Photo of the Day #68: Aardvarks


Everyone knows that “A” is for “Aardvark” (unless you’d prefer the scientific name Orycteropus afer, in which case “O” is for “Orycteropus“), but that’s all most people seem to know about this animal. It almost looks like two people were having a fight over a pig, pulling at both ends in some sort of “Just-so” story that ended up with the creation of the first Aardvark, but the animals pictured above have nothing to do with pigs at all. Indeed, Aardvarks belong to their own order, Tubulidentata, within the Afrotheria, seemingly being a very old lineage that has not changed very much through time.

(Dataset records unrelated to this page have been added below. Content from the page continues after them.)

@[simp] theorem State.afterFetch_reg (s : State) (y : Reg) : s.afterFetch.reg y = s.reg y := rfl
@[simp] theorem State.jumpTo_reg (w : Word) (s : State) (y : Reg) : (s.jumpTo w).reg y = s.reg y := rfl
@[simp] theorem State.skipIf_reg (c : Bool) (s : State) (y : Reg) : (s.skipIf c).reg y = s.reg y := State.reg_of_v (by simp) y
@[simp] theorem State.raise_reg (k : FaultKind) (w : Option Word) (s : State) (y : Reg) : (s.raise k w).reg y = s.reg y := rfl
@[simp] theorem State.storeAtIndex_reg (bs : List Byte) (s : State) (y : Reg) : (s.storeAtIndex bs).reg y = s.reg y := rfl
@[simp] theorem State.bumpIndex_reg (x : Reg) (s : State) (y : Reg) : (s.bumpIndex x).reg y = s.reg y := State.reg_of_v (by simp) y
@[simp] theorem State.setIndex_reg (w : Word) (s : State) (y : Reg) : (s.setIndex w).reg y = s.reg y := rfl
@[simp] theorem State.countDraw_reg (s : State) (y : Reg) : s.countDraw.reg y = s.reg y := rfl
@[simp] theorem State.timerTick_reg (s : State) (y : Reg) : s.timerTick.reg y = s.reg y := rfl
@[simp] theorem State.keySet_reg (k : Fin 16) (d : Bool) (s : State) (y : Reg) : (s.keySet k d).reg y = s.reg y := rfl
@[simp] theorem State.ackFrame_reg (s : State) (y : Reg) : s.ackFrame.reg y = s.reg y := rfl
@[simp] theorem State.setStack_reg (l : List Word) (s : State) (y : Reg) : (s.setStack l).reg y = s.reg y := rfl
@[simp] theorem State.setDelay_reg (b : Byte) (s : State) (y : Reg) : (s.setDelay b).reg y = s.reg y := rfl
@[simp] theorem State.setSound_reg (b : Byte) (s : State) (y : Reg) : (s.setSound b).reg y = s.reg y := rfl
@[simp] theorem State.clearScreen_reg (s : State) (y : Reg) : s.clearScreen.reg y = s.reg y := rfl
@[simp] theorem State.placeRom_reg (rom : List Byte) (s : State) (y : Reg) : (s.placeRom rom).reg y = s.reg y := rfl

/-! ### Reading a byte after an update that stores nothing -/

@[simp] theorem State.setReg_readByte (x : Reg) (b : Byte) (s : State) (a : Nat) :
    (s.setReg x b).readByte a = s.readByte a := by simp only [State.readByte, State.setReg_mem, State.setReg_build]
@[simp] theorem State.setRegThenFlag_readByte (x : Reg) (b f : Byte) (s : State) (a : Nat) :
    (s.setRegThenFlag x b f).readByte a = s.readByte a := by simp only [State.readByte, State.setRegThenFlag_mem, State.setRegThenFlag_build]
@[simp] theorem State.setLogicResult_readByte (x : Reg) (b : Byte) (s : State) (a : Nat) :
    (s.setLogicResult x b).readByte a = s.readByte a := by simp only [State.readByte, State.setLogicResult_mem, State.setLogicResult_build]
@[simp] theorem State.afterFetch_readByte (s : State) (a : Nat) :
    s.afterFetch.readByte a = s.readByte a := by simp only [State.readByte, State.afterFetch_mem, State.afterFetch_build]
@[simp] theorem State.jumpTo_readByte (w : Word) (s : State) (a : Nat) :
    (s.jumpTo w).readByte a = s.readByte a := by simp only [State.readByte, State.jumpTo_mem, State.jumpTo_build]
@[simp] theorem State.skipIf_readByte (c : Bool) (s : State) (a : Nat) :
    (s.skipIf c).readByte a = s.readByte a := by simp only [State.readByte, State.skipIf_mem, State.skipIf_build]
@[simp] theorem State.raise_readByte (k : FaultKind) (w : Option Word) (s : State) (a : Nat) :
    (s.raise k w).readByte a = s.readByte a := by simp only [State.readByte, State.raise_mem, State.raise_build]
@[simp] theorem State.bumpIndex_readByte (x : Reg) (s : State) (a : Nat) :
    (s.bumpIndex x).readByte a = s.readByte a := by simp only [State.readByte, State.bumpIndex_mem, State.bumpIndex_build]
@[simp] theorem State.setIndex_readByte (w : Word) (s : State) (a : Nat) :
    (s.setIndex w).readByte a = s.readByte a := by simp only [State.readByte, State.setIndex_mem, State.setIndex_build]
@[simp] theorem State.loadRegBlock_readByte (x : Reg) (s : State) (a : Nat) :
    (s.loadRegBlock x).readByte a = s.readByte a := by simp only [State.readByte, State.loadRegBlock_mem, State.loadRegBlock_build]
@[simp] theorem State.showRaster_readByte (r : Raster) (s : State) (a : Nat) :
    (s.showRaster r).readByte a = s.readByte a := by simp only [State.readByte, State.showRaster_mem, State.showRaster_build]
@[simp] theorem State.countDraw_readByte (s : State) (a : Nat) :
    s.countDraw.readByte a = s.readByte a := by simp only [State.readByte, State.countDraw_mem, State.countDraw_build]
@[simp] theorem State.timerTick_readByte (s : State) (a : Nat) :
    s.timerTick.readByte a = s.readByte a := by simp only [State.readByte, State.timerTick_mem, State.timerTick_build]
@[simp] theorem State.keySet_readByte (k : Fin 16) (d : Bool) (s : State) (a : Nat) :
    (s.keySet k d).readByte a = s.readByte a := by simp only [State.readByte, State.keySet_mem, State.keySet_build]
@[simp] theorem State.ackFrame_readByte (s : State) (a : Nat) :
    s.ackFrame.readByte a = s.readByte a := by simp only [State.readByte, State.ackFrame_mem, State.ackFrame_build]
@[simp] theorem State.setStack_readByte (l : List Word) (s : State) (a : Nat) :
    (s.setStack l).readByte a = s.readByte a := rfl
@[simp] theorem State.setDelay_readByte (b : Byte) (s : State) (a : Nat) :
    (s.setDelay b).readByte a = s.readByte a := rfl
@[simp] theorem State.setSound_readByte (b : Byte) (s : State) (a : Nat) :
    (s.setSound b).readByte a = s.readByte a := rfl
@[simp] theorem State.clearScreen_readByte (s : State) (a : Nat) :
    s.clearScreen.readByte a = s.readByte a := rfl
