-- ==== Sys2Proof/Tests/Slice0.lean ====
section
/-! SUPPORT. Sys2Proof/Tests/Slice0.lean: the smoke test of the range checks, words decoded by hand from
30_encoding.md R107, one-step vectors of 95_test_vectors.md under the names it gives them, and a witness for the
hypotheses of each obligation. -/

namespace Sys2Proof.Tests

open Sys2Proof.Machine Sys2Proof.Claims

-- one theorem after another: a thread for each waiting theorem would pass the memory limit of the check
set_option Elab.async false

/-! ## The range checks refuse what is out of range -/

theorem test_register_16_refused : regInRange 16 = false ∧ regInRange 15 = true := by decide
theorem test_address_4096_refused : addrInRange 4096 = false ∧ addrInRange 4095 = true := by decide
theorem test_byte_256_refused : byteInRange 256 = false ∧ byteInRange 255 = true := by decide
theorem test_rows_16_refused : rowsInRange 16 = false ∧ rowsInRange 15 = true := by decide
theorem test_stackDepth_refused :
    ({ defaultBuild with stackDepth := 11 } : Build).wellFormed = false ∧
    ({ defaultBuild with stackDepth := 17 } : Build).wellFormed = false ∧
    ({ defaultBuild with stackDepth := 12 } : Build).wellFormed = true := by decide
theorem test_rom_E01_refused :
    romFits (List.replicate 0xE01 0#8) = false ∧ romFits (List.replicate 0xE00 0#8) = true := by
  rw [romFits, romFits, List.length_replicate, List.length_replicate]
  decide

/-! ## Decoding: words written out from the fields of R101 and the rows of R107, op X Y N nibble by nibble -/

theorem test_decode_cls : decode 0x00E0#16 = .instruction (.cls) := by decide
theorem test_decode_ret : decode 0x00EE#16 = .instruction (.ret) := by decide
theorem test_decode_jp : decode 0x1ABC#16 = .instruction (.jp 0xABC#12) := by decide
theorem test_decode_call : decode 0x2DEF#16 = .instruction (.call 0xDEF#12) := by decide
theorem test_decode_seImm : decode 0x3A5C#16 = .instruction (.seImm 0xA 0x5C#8) := by decide
theorem test_decode_sneImm : decode 0x4F01#16 = .instruction (.sneImm 0xF 0x01#8) := by decide
theorem test_decode_seReg : decode 0x5120#16 = .instruction (.seReg 1 2) := by decide
theorem test_decode_ldImm : decode 0x6971#16 = .instruction (.ldImm 9 0x71#8) := by decide
theorem test_decode_addImm : decode 0x7102#16 = .instruction (.addImm 1 0x02#8) := by decide
theorem test_decode_ldReg : decode 0x8120#16 = .instruction (.ldReg 1 2) := by decide
theorem test_decode_orReg : decode 0x83E1#16 = .instruction (.orReg 3 0xE) := by decide
theorem test_decode_andReg : decode 0x8452#16 = .instruction (.andReg 4 5) := by decide
theorem test_decode_xorReg : decode 0x8673#16 = .instruction (.xorReg 6 7) := by decide
theorem test_decode_addReg : decode 0x8F14#16 = .instruction (.addReg 0xF 1) := by decide
theorem test_decode_sub : decode 0x8895#16 = .instruction (.sub 8 9) := by decide
theorem test_decode_shr : decode 0x8AB6#16 = .instruction (.shr 0xA 0xB) := by decide
theorem test_decode_subn : decode 0x8CD7#16 = .instruction (.subn 0xC 0xD) := by decide
theorem test_decode_shl : decode 0x801E#16 = .instruction (.shl 0 1) := by decide
theorem test_decode_sneReg : decode 0x9E30#16 = .instruction (.sneReg 0xE 3) := by decide
theorem test_decode_ldI : decode 0xA2F0#16 = .instruction (.ldI 0x2F0#12) := by decide
theorem test_decode_jpV0 : decode 0xB220#16 = .instruction (.jpV0 0x220#12) := by decide
theorem test_decode_rnd : decode 0xC30F#16 = .instruction (.rnd 3 0x0F#8) := by decide
theorem test_decode_drw : decode 0xD125#16 = .instruction (.drw 1 2 5) := by decide
theorem test_decode_skp : decode 0xE59E#16 = .instruction (.skp 5) := by decide
theorem test_decode_sknp : decode 0xE6A1#16 = .instruction (.sknp 6) := by decide
theorem test_decode_ldVxDt : decode 0xF507#16 = .instruction (.ldVxDt 5) := by decide
theorem test_decode_ldVxK : decode 0xF30A#16 = .instruction (.ldVxK 3) := by decide
theorem test_decode_ldDtVx : decode 0xF215#16 = .instruction (.ldDtVx 2) := by decide
theorem test_decode_ldStVx : decode 0xF218#16 = .instruction (.ldStVx 2) := by decide
theorem test_decode_addIVx : decode 0xF21E#16 = .instruction (.addIVx 2) := by decide
theorem test_decode_ldFVx : decode 0xF029#16 = .instruction (.ldFVx 0) := by decide
theorem test_decode_ldBVx : decode 0xF533#16 = .instruction (.ldBVx 5) := by decide
theorem test_decode_ldMemVx : decode 0xFF55#16 = .instruction (.ldMemVx 0xF) := by decide
theorem test_decode_ldVxMem : decode 0xF465#16 = .instruction (.ldVxMem 4) := by decide
theorem test_decode_drw_no_rows : decode 0xD010#16 = .instruction (.drw 0 1 0) := by decide

/-- K7 to K14: words of no row. -/
theorem test_decode_unrecognised :
    decode 0x0123#16 = .unrecognised 0x0123#16 ∧ decode 0x0000#16 = .unrecognised 0x0000#16 ∧
    decode 0x00FF#16 = .unrecognised 0x00FF#16 ∧ decode 0x5121#16 = .unrecognised 0x5121#16 ∧
    decode 0x9121#16 = .unrecognised 0x9121#16 ∧ decode 0x8128#16 = .unrecognised 0x8128#16 ∧
    decode 0xE000#16 = .unrecognised 0xE000#16 ∧ decode 0xF0FF#16 = .unrecognised 0xF0FF#16 ∧
    decode 0xF030#16 = .unrecognised 0xF030#16 ∧ decode 0xF075#16 = .unrecognised 0xF075#16 := by decide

  1. #1 Billy (A Liberal Disabled Vet)
    December 15, 2007

    I always thought that A was for Aunt Annie’s Alligator. Of course, I majored in history, so my vertebrate zoology is a little shakey.

    Then again, thanks to my parents, I always thought that C was “Camel on the Ceiling, LSD”

  2. #2 Zach Miller
    December 15, 2007

    There’s that term again–“Afrotheria.” I can’t get a straight answer on whether it’s a monophyletic term or not, and if it is, what groups it includes. Aardvarks, let it be known, are among the most awesome mammals on the planet right now, possibly THE most awesome after the pangolin.

  3. #3 Hai~Ren
    December 15, 2007

    AFAIK, Afrotheria has been used to encompass the following orders: Afrosoricida (golden moles, tenrecs and elephant shrews), Macroscelidea (elephant shrews), Tubulidentata (aardvarks), Proboscidea, Sirenia, Hyracoidea, and the extinct Embrithopoda and Desmostylia.

    If the Wikipedia page on Afrotheria is accurate, it appears that the closest living relatives of aardvarks are actually the elephant shrews. Hmm.